> Assignment:
What lines of the data below hold the string "agent"? Copy each one.

++++

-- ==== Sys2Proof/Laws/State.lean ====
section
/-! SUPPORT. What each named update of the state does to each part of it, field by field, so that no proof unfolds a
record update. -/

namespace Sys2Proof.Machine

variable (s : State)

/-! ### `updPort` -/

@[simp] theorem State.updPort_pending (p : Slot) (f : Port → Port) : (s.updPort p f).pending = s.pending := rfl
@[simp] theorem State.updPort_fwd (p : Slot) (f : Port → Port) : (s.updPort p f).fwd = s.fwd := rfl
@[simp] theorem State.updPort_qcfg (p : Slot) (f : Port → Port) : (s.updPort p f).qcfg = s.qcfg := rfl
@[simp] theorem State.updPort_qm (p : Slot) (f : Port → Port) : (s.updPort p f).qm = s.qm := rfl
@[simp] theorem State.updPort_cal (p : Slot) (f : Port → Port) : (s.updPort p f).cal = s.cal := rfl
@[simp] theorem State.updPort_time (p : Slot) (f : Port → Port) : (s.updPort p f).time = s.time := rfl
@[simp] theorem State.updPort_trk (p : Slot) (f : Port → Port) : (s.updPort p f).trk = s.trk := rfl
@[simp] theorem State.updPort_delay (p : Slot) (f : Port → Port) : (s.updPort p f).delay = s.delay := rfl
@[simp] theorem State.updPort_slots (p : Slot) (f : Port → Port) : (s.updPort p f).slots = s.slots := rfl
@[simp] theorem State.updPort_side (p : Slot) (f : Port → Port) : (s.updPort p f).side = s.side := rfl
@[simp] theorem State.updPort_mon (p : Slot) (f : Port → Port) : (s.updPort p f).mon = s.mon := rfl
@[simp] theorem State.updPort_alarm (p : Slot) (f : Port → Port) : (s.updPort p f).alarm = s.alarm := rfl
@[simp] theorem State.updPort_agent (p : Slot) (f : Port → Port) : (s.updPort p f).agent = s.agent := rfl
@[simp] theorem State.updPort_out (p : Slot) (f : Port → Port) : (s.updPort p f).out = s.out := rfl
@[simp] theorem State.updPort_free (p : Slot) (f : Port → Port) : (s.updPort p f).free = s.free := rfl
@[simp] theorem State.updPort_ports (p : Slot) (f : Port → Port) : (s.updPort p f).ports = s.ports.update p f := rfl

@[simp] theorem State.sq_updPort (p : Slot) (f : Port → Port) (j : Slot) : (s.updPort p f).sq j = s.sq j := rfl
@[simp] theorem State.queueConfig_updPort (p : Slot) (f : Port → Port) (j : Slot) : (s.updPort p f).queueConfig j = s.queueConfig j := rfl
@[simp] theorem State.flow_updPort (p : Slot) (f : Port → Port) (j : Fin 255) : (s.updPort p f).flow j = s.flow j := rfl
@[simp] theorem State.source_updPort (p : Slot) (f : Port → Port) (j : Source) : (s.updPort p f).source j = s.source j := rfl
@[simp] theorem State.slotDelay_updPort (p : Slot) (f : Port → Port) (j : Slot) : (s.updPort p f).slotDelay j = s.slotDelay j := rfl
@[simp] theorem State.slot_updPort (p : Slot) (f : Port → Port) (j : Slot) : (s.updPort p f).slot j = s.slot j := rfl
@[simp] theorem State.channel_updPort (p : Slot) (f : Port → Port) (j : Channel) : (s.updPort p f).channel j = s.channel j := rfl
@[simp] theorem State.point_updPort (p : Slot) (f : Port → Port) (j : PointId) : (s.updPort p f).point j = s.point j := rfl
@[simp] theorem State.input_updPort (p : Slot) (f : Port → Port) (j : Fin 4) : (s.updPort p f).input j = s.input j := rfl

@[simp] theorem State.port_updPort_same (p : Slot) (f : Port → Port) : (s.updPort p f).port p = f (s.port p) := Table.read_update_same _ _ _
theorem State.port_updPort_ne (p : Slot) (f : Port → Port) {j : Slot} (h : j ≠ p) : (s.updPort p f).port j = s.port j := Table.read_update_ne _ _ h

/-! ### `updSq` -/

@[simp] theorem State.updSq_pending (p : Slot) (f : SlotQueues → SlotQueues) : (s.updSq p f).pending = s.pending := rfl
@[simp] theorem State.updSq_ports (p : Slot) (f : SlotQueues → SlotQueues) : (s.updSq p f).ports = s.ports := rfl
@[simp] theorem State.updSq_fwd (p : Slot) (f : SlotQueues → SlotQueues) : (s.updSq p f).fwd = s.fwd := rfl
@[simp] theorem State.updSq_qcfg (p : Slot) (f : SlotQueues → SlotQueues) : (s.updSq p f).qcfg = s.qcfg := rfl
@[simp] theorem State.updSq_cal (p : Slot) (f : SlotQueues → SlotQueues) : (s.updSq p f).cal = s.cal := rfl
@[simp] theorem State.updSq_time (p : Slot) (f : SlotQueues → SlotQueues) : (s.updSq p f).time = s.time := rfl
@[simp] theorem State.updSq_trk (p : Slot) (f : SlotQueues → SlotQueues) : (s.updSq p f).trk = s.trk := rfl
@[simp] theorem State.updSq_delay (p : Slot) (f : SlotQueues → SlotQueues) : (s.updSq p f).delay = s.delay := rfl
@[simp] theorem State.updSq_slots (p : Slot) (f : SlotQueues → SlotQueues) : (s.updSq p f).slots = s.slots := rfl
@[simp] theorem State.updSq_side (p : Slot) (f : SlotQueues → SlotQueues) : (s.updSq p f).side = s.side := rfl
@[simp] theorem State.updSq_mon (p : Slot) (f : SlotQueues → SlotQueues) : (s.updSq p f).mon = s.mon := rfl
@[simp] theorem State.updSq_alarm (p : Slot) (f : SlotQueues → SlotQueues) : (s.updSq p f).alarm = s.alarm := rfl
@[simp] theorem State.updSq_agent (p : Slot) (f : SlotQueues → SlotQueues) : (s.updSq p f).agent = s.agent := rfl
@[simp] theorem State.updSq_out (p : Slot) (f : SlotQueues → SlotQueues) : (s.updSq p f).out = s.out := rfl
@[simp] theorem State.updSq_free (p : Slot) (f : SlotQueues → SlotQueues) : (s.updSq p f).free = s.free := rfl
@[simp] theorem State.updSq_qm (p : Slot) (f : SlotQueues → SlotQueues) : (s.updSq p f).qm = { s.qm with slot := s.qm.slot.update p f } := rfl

++++

> Result for this task:
@[simp] theorem State.updPort_agent (p : Slot) (f : Port → Port) : (s.updPort p f).agent = s.agent := rfl
@[simp] theorem State.updSq_agent (p : Slot) (f : SlotQueues → SlotQueues) : (s.updSq p f).agent = s.agent := rfl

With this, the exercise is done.